In school, I had a love/hate relationship with English class. I loved to write! I loved to read! I loved to think about writing and reading! What I didn’t love was tearing books down to their constituent parts, coldly identifying how the sentence worked as if this were some sort of literary autopsy. I hated having to identify rhetorical techniques or writing tricks. But now, I realize that learning how things like synecdoche and assonance work is part of becoming a better writer. And those same techniques don’t just make novels or poems better–they also make blog posts better. Here are a few literary writing tips which can make your blog posts sing.

1. Alliteration. Alliteration is when you use words in close proximity to one another which all have the same sound (usually at the start of the sentence). Many tongue twisters use alliteration–“she sells seashells by the sea shore” uses both the sh sound and the se sound to create its bet-you-can’t-say-that-three-times-fast trickiness. Alliteration can be used to highlight important words in a sentence and tie them all together into one coherent idea and create a common unifying factor. It can also manipulate our emotions–harsh consonants like hard or give a feeling of strength and resolve, while softer sounds like are peaceful, like in “happy holidays.” Use alliteration to catch a reader’s attention or evoke certain emotions.

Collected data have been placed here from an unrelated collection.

-- ==== Sys2Proof/Tests/Slice0.lean ====
section
/-!
SUPPORT. The model's own tests: what well-formedness refuses, the worked examples of the spec, and for
each obligation with hypotheses a state and operands that meet them, clause by clause.
-/

namespace Sys2Proof.Tests

open Sys2Proof Sys2Proof.Machine

/-! ### Small states -/

def con : Header := ⟨.console, 0x11#8, true⟩
def off : Header := ⟨.office, 0x22#8, true⟩
def ins : Header := ⟨.inspection, 0x33#8, true⟩

/-- A conversion of four cells, all sensed. -/
def cells (a b c d : Int) : Conversion := ⟨#v[a, b, c, d], vrep 4 true⟩

/-- A conversion with nothing on the deck. -/
def quiet : Conversion := cells 0 0 0 0

/-- A conversion whose cell 1 lost its excitation. -/
def broken : Conversion := ⟨vrep 4 0, #v[false, true, true, true]⟩

def onDeck (f : Deck → Deck) (s : State) : State := s.setDeck 0 f

/-- A deck at rest in a settled state, nothing on it. -/
def calm (m : DeckMode) : Deck :=
  { Deck.start with
    gross := some 0
    mode := m
    zeroSet := true
    powerUpSpent := true
    window := List.replicate 20 0
    reference := some 0
    settledRun := 20 }

/-- Deck 1 at rest, its pairs clear, its status VERIFIED. -/
def still (m : DeckMode) : State :=
  ((onDeck (fun _ => calm m) State.reset).setAxle fun a =>
    { a with
      pairs := vmap (fun p => { p with decoder := some .clear, persist := none }) a.pairs }).setMetroDeck
    0 fun k => { k with status := .verified }

/-- With the map VALID and the bridge clear. -/
def clearBridge (m : DeckMode) : State := (still m).setMap fun _ => ⟨true, none, [], 0⟩

/-- With one axle on deck 1 in a forward pass. -/
def loaded : State := (still .steady).setMap fun _ => ⟨true, some .forward, [⟨1, 0⟩], 0⟩

def onPair (f : Pair → Pair) (s : State) : State := s.setPair 0 f

/-- Pair 0 with a raw state waiting to be taken. -/
def pairAt (raw dec : BeamState) (start : StartBeam) (s : State) : State :=
  onPair (fun p => { p with raw := raw, decoder := some dec, start := start, persist := some 8 }) s

def plate : Text := [0x41#8]

def visitOf (n : Nat) (k : VisitKind) (st : VisitState) : Visit :=
  ⟨n, plate, k, none, 0, [], st, none, none, none, none, none, false, false, 0, ⟨0, 0⟩⟩

def withVisits (l : List Visit) (s : State) : State := s.setVisit fun u => { u with visits := l }

def orderOf (n : Nat) (k : OrderKind) : Order := ⟨n, k, false, false, none⟩

def withActive (o : Order) (st : OrderState) (s : State) : State :=
  s.setOrder fun u => { u with active := some ⟨o, st, 0, none⟩ }

/-- An audit session of no operation. -/
def openRecord : Session := ⟨true, ⟨0, 0⟩, 600000, none, []⟩

def inSession (sw : SwitchLevel) (r : Session) (s : State) : State :=
  s.setMetro fun m => { m with session := some r, marker := true, switch := sw }

/-- A session open on the machine as it leaves reset. -/
def audit (sw : SwitchLevel) : State := inSession sw openRecord State.reset

def onPort (p : Port) (r : Receiver) : State := State.reset.setPort p fun x => { x with receiver := r }

def clockAt (sec ms : Nat) : State := State.reset.setClock fun c => { c with sec := sec, ms := ms }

2. Repetition. Have you ever noticed how politicians in speeches love to repeat themselves? For instance, in President Obama’s 2013 State of the Union address, he ad libbed additional references to “they deserve a vote” throughout his speech, making one of the strongest and most remembered rhetorical moments of the evening. This is simple repetition, when the exact phrase is said multiple times in a piece of emphasis. This technique can also be used to tweak the meaning of the first mention of the phrase, as in Benjamin Franklin’s “We must all hang together, or assuredly we shall all hang separately.” By playing with various meanings of words, we can make short, memorable phrases that pop out at people. Don’t be afraid to repeat yourself and double back. Just use it judiciously.

3. Metaphors and similes. Metaphor is language that compares one thing to another seemingly unrelated thing–“he was a great bear of a man,” for example. The man is (probably) not an actual bear, but we are able to understand that we’re probably talking about a large, perhaps hirsute, gentleman. A simile does the same thing, but rather than saying he is a bear, we would say he is “like a bear.” At any rate, metaphorical language allows us to step out of our preconceived notion of a thing and view it in a new light. That’s why those “what Walter White can teach you about social media” posts are forever so popular–it’s an extended metaphor. While those posts are admittedly not my favorite, they do work. And metaphors can help you in other ways–describing what a product is like if it’s not immediately familiar, putting a complex idea into an understandable context, and so on.

Most blogging is, in one fashion or another, persuasive rhetoric. Whether you know it or not, by blogging and using rhetorical devices like these, you are connected to a great lineage of writers which extends back to the ancient Greeks. Don’t be afraid to play with language, dust off your English books and let your literary side run free.